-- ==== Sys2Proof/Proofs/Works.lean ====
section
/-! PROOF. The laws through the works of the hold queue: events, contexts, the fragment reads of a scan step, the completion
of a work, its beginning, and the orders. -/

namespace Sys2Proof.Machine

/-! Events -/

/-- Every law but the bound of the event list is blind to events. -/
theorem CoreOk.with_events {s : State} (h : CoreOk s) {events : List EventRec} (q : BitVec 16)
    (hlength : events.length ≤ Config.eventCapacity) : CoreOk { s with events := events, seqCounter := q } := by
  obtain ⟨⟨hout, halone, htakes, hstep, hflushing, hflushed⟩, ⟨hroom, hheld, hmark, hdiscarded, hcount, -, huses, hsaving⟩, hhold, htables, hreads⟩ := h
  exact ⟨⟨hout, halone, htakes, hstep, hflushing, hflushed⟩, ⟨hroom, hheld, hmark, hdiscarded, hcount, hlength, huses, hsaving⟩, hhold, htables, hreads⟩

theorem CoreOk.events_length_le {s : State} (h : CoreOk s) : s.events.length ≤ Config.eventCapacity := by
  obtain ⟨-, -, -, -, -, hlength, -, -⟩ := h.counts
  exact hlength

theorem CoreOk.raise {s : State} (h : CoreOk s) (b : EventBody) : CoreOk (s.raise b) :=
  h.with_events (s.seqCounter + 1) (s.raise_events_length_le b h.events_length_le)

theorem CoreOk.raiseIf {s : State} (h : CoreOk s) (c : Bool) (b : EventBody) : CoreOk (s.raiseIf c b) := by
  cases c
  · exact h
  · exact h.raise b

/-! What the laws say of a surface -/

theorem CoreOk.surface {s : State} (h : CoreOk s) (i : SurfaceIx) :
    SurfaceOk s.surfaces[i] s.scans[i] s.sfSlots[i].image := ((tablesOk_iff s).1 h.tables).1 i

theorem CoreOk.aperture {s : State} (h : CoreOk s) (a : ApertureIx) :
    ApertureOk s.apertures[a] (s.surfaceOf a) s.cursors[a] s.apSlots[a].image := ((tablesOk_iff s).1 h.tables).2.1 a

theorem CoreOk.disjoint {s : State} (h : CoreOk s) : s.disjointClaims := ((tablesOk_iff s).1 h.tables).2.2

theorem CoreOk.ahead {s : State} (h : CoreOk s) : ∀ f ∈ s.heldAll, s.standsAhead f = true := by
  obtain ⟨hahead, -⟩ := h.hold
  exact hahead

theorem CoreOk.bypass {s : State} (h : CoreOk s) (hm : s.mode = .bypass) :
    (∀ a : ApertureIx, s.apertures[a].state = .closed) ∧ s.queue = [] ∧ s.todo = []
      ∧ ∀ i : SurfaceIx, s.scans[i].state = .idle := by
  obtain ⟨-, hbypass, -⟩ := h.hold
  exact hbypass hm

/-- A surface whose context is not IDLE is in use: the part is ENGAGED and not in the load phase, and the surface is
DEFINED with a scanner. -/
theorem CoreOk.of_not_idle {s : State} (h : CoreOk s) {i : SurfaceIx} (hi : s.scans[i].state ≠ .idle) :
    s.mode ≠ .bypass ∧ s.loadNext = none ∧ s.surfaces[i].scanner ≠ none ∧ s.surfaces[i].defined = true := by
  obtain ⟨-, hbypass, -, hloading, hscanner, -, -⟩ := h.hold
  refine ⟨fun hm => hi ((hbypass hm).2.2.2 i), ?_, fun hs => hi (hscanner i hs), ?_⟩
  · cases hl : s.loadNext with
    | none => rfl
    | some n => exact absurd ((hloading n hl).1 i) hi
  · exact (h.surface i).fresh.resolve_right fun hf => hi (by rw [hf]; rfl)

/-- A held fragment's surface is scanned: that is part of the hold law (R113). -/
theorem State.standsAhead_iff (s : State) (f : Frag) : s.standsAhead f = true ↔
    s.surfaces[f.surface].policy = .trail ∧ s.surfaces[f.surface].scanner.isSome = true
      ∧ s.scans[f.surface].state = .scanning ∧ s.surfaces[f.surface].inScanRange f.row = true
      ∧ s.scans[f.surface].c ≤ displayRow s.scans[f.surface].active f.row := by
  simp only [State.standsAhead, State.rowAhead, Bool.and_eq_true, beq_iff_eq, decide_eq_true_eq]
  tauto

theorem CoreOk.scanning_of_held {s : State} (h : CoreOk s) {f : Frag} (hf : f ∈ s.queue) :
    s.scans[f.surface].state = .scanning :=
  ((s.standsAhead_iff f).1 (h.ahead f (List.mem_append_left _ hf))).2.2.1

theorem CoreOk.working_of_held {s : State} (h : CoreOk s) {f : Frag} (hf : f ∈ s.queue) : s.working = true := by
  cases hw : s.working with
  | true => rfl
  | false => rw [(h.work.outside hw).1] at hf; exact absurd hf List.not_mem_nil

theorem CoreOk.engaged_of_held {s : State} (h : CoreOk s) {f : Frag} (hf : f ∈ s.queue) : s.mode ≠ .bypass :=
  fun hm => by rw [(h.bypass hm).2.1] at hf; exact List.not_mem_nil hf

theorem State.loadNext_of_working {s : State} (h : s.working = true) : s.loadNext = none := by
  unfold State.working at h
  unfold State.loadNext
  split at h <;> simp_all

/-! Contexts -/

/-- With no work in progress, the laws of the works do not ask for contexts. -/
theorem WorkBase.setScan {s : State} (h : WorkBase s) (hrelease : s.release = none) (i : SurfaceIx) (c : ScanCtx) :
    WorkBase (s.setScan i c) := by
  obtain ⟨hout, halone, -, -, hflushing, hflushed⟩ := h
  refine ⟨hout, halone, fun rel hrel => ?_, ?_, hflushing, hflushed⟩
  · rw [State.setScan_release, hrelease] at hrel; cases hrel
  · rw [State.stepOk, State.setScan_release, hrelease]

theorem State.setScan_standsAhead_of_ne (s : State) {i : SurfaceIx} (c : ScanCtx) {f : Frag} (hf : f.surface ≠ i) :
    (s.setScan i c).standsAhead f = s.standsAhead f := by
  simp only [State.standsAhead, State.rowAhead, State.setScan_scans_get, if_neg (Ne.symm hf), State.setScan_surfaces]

# # # #

| What is being asked |
Report the lines above that contain "fragment".

| The completed task |
/-! PROOF. The laws through the works of the hold queue: events, contexts, the fragment reads of a scan step, the completion
/-- A held fragment's surface is scanned: that is part of the hold law (R113). -/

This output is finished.